Ruling on SB 4

A three-judge panel of the 5th U.S. Circuit Court of Appeals ruled Monday that part of the state’s new, and highly controversial immigration enforcement law, also known as SB 4, can go into effect, even as a legal challenge to the law continues. Last month, a district judge in San Antonio blocked the part of the law that forced jail officials to honor all federal detainer requests.

Under the 5th Circuit ruling, local governments can no longer prohibit police officers from asking those they lawfully stop about their immigration status. The fact that police are allowed to ask about immigration status, rather than being told that they must, or must not ask, gives individual officers a great deal of discretion.

However, the 5th Circuit agreed that to stop police chiefs and mayors and so forth from advocating sanctuary city policies would violate the free speech clause.

A police officer on the street may be able to ask about the immigration status of a person, but he may also know that his chief has spoken out against it.

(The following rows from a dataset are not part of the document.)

/-- The registers of the specification, each under its own name (R12). -/
inductive RegName where
  | FWA_STATUS | FWA_RESIDUE_LOG | SIV_CTRL | SIV_STATUS | SIV_PRE_WIN | SIV_TABLES | SIV_STEP_COUNTS | BKA_STATUS
  | BKA_RESIDUE_LOG | ACB_CTRL | ACB_STATUS | ACB_SLOT_GEOM | ACB_SLOT_STATE | ENG_STEP_CTX | ENG_VERSION_STRIDE
  | ENG_JOB_SEED_LO | ENG_JOB_SEED_HI | ENG_STATUS | ENG_ERR_LOG | ENG_CQ_CTRL | ENG_CQ_PTR | ENG_WD | ENG_TTAB
  | ENG_HYP_BASE | ENG_LR_FACTOR | ENG_SEM | ENG_SEM_ADD | MEM_DECODE_CFG | MEM_SPARE_CFG | MEM_ERR_LOG
  | MEM_ERR_COUNT | MEM_RETIRE_STATUS | MEM_SCRUB | LAR_STATUS | LAR_ERR_LOG | SHN_STATUS | SHN_COUNTS
  | CPL_PORT_STATUS | CPL_LANE_MAP | CPL_LANE_STATE | CPL_CTRL | CPL_COUNTS | CPL_LINK_COUNTS | CPL_ROUTE | CPL_GROUP
  | CPL_XCH_CTRL | RDU_STATUS | RDU_CTRL | SVC_ROLE | SVC_HB_CFG | SVC_COMMIT_CFG | SVC_TENDER_CFG | SVC_TENDER_BASE
  | SVC_CKPT_CFG | SVC_CKPT_STATUS | SVC_CKPT_GEN | SVC_RECOVERY_STATUS | MEM_FLASH_STATUS | MBX_STATE | MBX_BOOT
  | MBX_APERTURE | MBX_CTRL | MBX_HOST_ALIVE | MBX_STATUS | CNT_CTRL | CNT_ARITH | CNT_FABRIC | TRC_CTRL | TRC_STATUS
  | TRC_RSEQ | SNP_TRIG_CFG | SNP_MATCH | SNP_STATUS | CVU_CTRL | CVU_STATUS | CVU_LOG | CVU_COUNTS | SEC_STATUS
  | SEC_DEBUG | PWR_CAP | PWR_STATUS | PWR_RESET_CAUSE | PWR_CLK_STATUS | PWR_TILE_CTRL | PWR_COOLANT
  | SVC_MGMT_STATUS | CNT_BASE_CLEAR
  deriving DecidableEq, Repr

/-- One register: its name, the unit that carries it (physical tile, die, or 0) and its index in a table. -/
structure RegId where
  name : RegName
  inst : Nat
  idx : Nat
  deriving DecidableEq, Repr

/-- An error the array checks of R95–R97 or R176–R177 see: the block, parity or residue, and the sub-array. Which errors
occur is the silicon's; a piece of work has a list of them in the order seen, and one that follows another of the same
output block is seen in that block's recomputation (R98). -/
structure ArrayFault where
  /-- The block's index within the work. -/
  block : Nat
  /-- An edge-store parity error; else a residue mismatch. -/
  parity : Bool
  /-- The sub-array in which it is seen. -/
  sub : Fin 4
  deriving DecidableEq, Repr

/-- What the reads of a stored line or word return beside its contents (R282, R296): every read matches its check; the
first mismatches and a re-read matches; all three mismatch. A stored check that is wrong mismatches whatever this says. -/
inductive ReadOutcome where
  | clean | soft | hard
  deriving DecidableEq, Repr

/-- The requesters of MEM_ERR_LOG.SRC (R300), in code order; an engine names its tile. -/
inductive MemSrc where
  | engine (p : Tile) | peerFabric | host | coupler | flash | controller
  deriving DecidableEq, Repr

/-- One request at a larder bank (R21, R293): the requester 0–6 in the order of R21, the byte offset, and the 128 B line
written, or none for a read. -/
structure LarderReq where
  req : Fin 7
  /-- For the sieve: the request of its widening direction (R474). -/
  widen : Bool := false
  off : BitVec 25
  write : Option (List Byte)
  deriving DecidableEq, Repr

/-- A packet (R346): header fields, payload before padding, and the CRC-32C of its trailer as received. -/
structure Packet where
  ptype : BitVec 4
  vc : BitVec 2
  pflags : BitVec 8
  src : Rank
  dst : Rank
  group : BitVec 8
  alive : BitVec 8
  epoch : Epoch
  tag : BitVec 16
  dstL : BitVec 6
  fmts : BitVec 8
  sg : BitVec 8
  hop : BitVec 8
  pseq : BitVec 32
  offset : BitVec 48
  nelem : BitVec 16
  total : BitVec 32
  payload : List Byte
  crc : BitVec 32
  deriving DecidableEq, Repr

/-- Who issued a Dammel command: a queue pair of the local host, or a queue pair of another rank's host through the
manager's forwarding (R466). -/
inductive Issuer where
  | qp (q : Fin 64)
  | forwarded (rank : Rank) (q : BitVec 8)
  deriving DecidableEq, Repr

/-- An entry of the rank map (R381). -/
structure RankEntry where
  deviceId : BitVec 64 := 0
  /-- 0 ABSENT, 1 ACTIVE, 2 SPARE, 3 JOINING, 4 DRAINING, 5 FAILED. -/
  state : BitVec 4 := 0
  role : BitVec 2 := 0
  partner : Rank := 0
  x : BitVec 8 := 0
  y : BitVec 8 := 0
  deriving DecidableEq, Repr

/-- The manager's records that only the standby is given (R399, R421): the standby order, the fence list, the group epochs,
the next generation number, and the manifest hashes reported for each generation (generation, rank, device, FOREIGN,
SHA-256). -/
structure Mirror where
  order : List Nat := []
  fence : List Nat := []
  epochs : List (Nat × Nat) := []
  genNext : Nat := 1
  hashes : List (Nat × Nat × Nat × Bool × List Byte) := []
  podManifests : List (Nat × List Byte) := []
  keys : List (Nat × List Byte × List Byte) := []
  deriving DecidableEq, Repr

/-- What a PUBLISH carries for one recipient (R386, R387): the new pod epoch, rank-map entries, the recipient's own
CPL_GROUP and CPL_ROUTE values, and for the standby the group tables, the fence list and the standby order. -/
structure Change where
  epoch : Epoch
  ranks : List (Rank × RankEntry) := []
  groups : List (BitVec 8 × BitVec 64) := []
  routes : List (Rank × BitVec 32) := []
  members : List (BitVec 8 × List Rank) := []
  /-- The rank that the recipient takes, if it changes (R380). -/
  newRank : Option Rank := none
  manager : Rank := 0
  standby : Option Rank := none
  mirror : Option Mirror := none
  deriving DecidableEq, Repr

/-- The first 16 bytes of a HOST_CMD or HOST_CPL body (R467). -/
structure HostHdr where
  kind : BitVec 8
  qp : BitVec 8
  rank : Rank
  tag : BitVec 32
  off : BitVec 64
  deriving DecidableEq, Repr

/-- The bodies of the management messages (R386). -/
inductive MgmtBody where
  | heartbeat (role : BitVec 2) (committed : StepNo) (isOpen : Bool)
  | ready (checked fellBack nonfinSkip rangeSat : BitVec 32)
  | commit (decision : BitVec 2) (k : BitVec 8)
  | committed
  | abortStep (code : BitVec 16) (again : Bool)
  | start
  | publish (c : Change)
  | staged (epoch : Epoch)
  | activate (epoch : Epoch)
  | fencePort (ports : BitVec 16)
  /-- The event code; the engine and SEQ of a halting error let the manager judge a hang (R414; DESIGN CHOICE, log 41). -/
  | fault (code : BitVec 16) (eng : BitVec 6) (seq : BitVec 12)
  | takeoverQuery
  | takeoverVote (yes : Bool)
  | trigger (originRank : Rank) (originNum : BitVec 16) (capture : Bool) (sources : BitVec 8)
  | hostCmd (h : HostHdr) (bytes : List Byte)
  | hostCpl (h : HostHdr) (bytes : List Byte)
  deriving DecidableEq, Repr

/-- A management message (R386): the ranks, the group 0 epoch of its packets, the PSEQ of its first packet in the stream
between the two ranks, the step it concerns, and its body. -/
structure Mgmt where
  src : Rank
  dst : Rank
  epoch : Epoch
  pseq : BitVec 32
  step : StepNo
  body : MgmtBody
  deriving DecidableEq, Repr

This suggests that a politicized police officer who is averse to immigration will take one approach, and someone who is comfortable with immigration will take a different approach.

SB 4 includes penalties for local officials who do not comply with federal detainer requests, including criminal sanctions. Those penalties remain in effect for those portions of the law the court allowed to remain in place.

Travis County Sheriff Sally Hernandez, a critic of SB 4, announced after the appeals court ruling that her office will now comply with all detainer requests.